» PROBLEM TO WORK ON:
Copying nothing before it, reproduce the line that holds "common-cathode code it is" and every line after it in the data, exactly.

» EXCERPTED RECORDS:
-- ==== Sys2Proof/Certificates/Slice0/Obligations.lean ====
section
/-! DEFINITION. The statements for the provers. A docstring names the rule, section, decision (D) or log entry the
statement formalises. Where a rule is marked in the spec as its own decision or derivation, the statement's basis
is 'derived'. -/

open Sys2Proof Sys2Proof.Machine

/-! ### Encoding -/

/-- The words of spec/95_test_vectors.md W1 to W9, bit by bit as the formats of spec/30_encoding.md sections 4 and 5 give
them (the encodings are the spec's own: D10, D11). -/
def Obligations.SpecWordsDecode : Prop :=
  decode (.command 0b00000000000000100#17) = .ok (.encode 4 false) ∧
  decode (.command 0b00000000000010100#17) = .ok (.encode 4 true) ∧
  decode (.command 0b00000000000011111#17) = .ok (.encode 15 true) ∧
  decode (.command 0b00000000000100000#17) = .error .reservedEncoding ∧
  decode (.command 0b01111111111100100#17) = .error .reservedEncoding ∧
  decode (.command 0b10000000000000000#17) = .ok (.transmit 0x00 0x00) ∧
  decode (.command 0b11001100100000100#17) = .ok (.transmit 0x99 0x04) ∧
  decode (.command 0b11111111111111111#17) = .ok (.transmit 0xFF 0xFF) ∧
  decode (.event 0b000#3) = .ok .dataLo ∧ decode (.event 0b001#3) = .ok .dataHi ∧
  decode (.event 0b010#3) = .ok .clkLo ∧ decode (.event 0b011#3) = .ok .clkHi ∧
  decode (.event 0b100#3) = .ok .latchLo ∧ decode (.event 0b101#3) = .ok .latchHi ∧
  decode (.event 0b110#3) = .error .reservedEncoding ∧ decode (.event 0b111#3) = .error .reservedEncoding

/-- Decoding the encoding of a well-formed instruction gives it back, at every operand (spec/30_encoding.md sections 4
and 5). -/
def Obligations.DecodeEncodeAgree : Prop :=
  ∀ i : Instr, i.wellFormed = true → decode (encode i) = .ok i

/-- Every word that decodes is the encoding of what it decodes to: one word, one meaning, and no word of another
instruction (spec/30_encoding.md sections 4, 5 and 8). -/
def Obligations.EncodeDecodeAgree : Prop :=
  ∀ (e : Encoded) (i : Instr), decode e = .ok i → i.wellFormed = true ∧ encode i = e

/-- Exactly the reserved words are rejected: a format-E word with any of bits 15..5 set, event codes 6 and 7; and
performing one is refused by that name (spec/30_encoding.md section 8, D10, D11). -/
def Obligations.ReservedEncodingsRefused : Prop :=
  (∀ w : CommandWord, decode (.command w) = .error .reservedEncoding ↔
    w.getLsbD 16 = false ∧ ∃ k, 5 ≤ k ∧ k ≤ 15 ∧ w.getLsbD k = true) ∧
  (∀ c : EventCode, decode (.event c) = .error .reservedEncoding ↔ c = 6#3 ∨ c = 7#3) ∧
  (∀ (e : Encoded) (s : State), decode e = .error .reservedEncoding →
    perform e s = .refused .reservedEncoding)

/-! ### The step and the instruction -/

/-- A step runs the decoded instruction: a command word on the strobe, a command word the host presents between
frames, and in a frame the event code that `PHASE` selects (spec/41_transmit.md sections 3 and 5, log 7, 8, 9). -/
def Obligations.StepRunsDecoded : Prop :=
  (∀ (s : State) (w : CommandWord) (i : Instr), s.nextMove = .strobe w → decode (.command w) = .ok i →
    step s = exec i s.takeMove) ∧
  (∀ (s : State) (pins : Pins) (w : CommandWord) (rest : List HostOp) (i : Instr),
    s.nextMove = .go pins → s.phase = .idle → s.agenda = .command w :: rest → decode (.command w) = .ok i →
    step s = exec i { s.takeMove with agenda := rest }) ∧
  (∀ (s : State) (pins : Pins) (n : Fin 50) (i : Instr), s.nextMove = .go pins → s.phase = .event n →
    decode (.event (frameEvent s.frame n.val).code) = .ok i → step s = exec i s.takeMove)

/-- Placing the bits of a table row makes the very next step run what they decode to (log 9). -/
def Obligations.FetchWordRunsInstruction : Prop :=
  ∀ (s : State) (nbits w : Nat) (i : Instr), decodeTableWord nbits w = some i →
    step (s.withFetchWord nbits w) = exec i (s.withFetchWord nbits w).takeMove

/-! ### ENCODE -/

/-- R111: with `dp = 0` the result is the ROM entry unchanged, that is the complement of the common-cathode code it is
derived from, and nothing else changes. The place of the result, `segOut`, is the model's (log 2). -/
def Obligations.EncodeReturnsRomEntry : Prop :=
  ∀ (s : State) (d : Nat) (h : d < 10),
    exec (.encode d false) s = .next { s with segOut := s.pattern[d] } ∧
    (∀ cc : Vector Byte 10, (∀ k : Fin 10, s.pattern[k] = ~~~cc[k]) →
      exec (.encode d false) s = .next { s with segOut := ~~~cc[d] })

» ANSWER SPACE:
/-- R111: with `dp = 0` the result is the ROM entry unchanged, that is the complement of the common-cathode code it is
derived from, and nothing else changes. The place of the result, `segOut`, is the model's (log 2). -/
def Obligations.EncodeReturnsRomEntry : Prop :=
  ∀ (s : State) (d : Nat) (h : d < 10),
    exec (.encode d false) s = .next { s with segOut := s.pattern[d] } ∧
    (∀ cc : Vector Byte 10, (∀ k : Fin 10, s.pattern[k] = ~~~cc[k]) →
      exec (.encode d false) s = .next { s with segOut := ~~~cc[d] })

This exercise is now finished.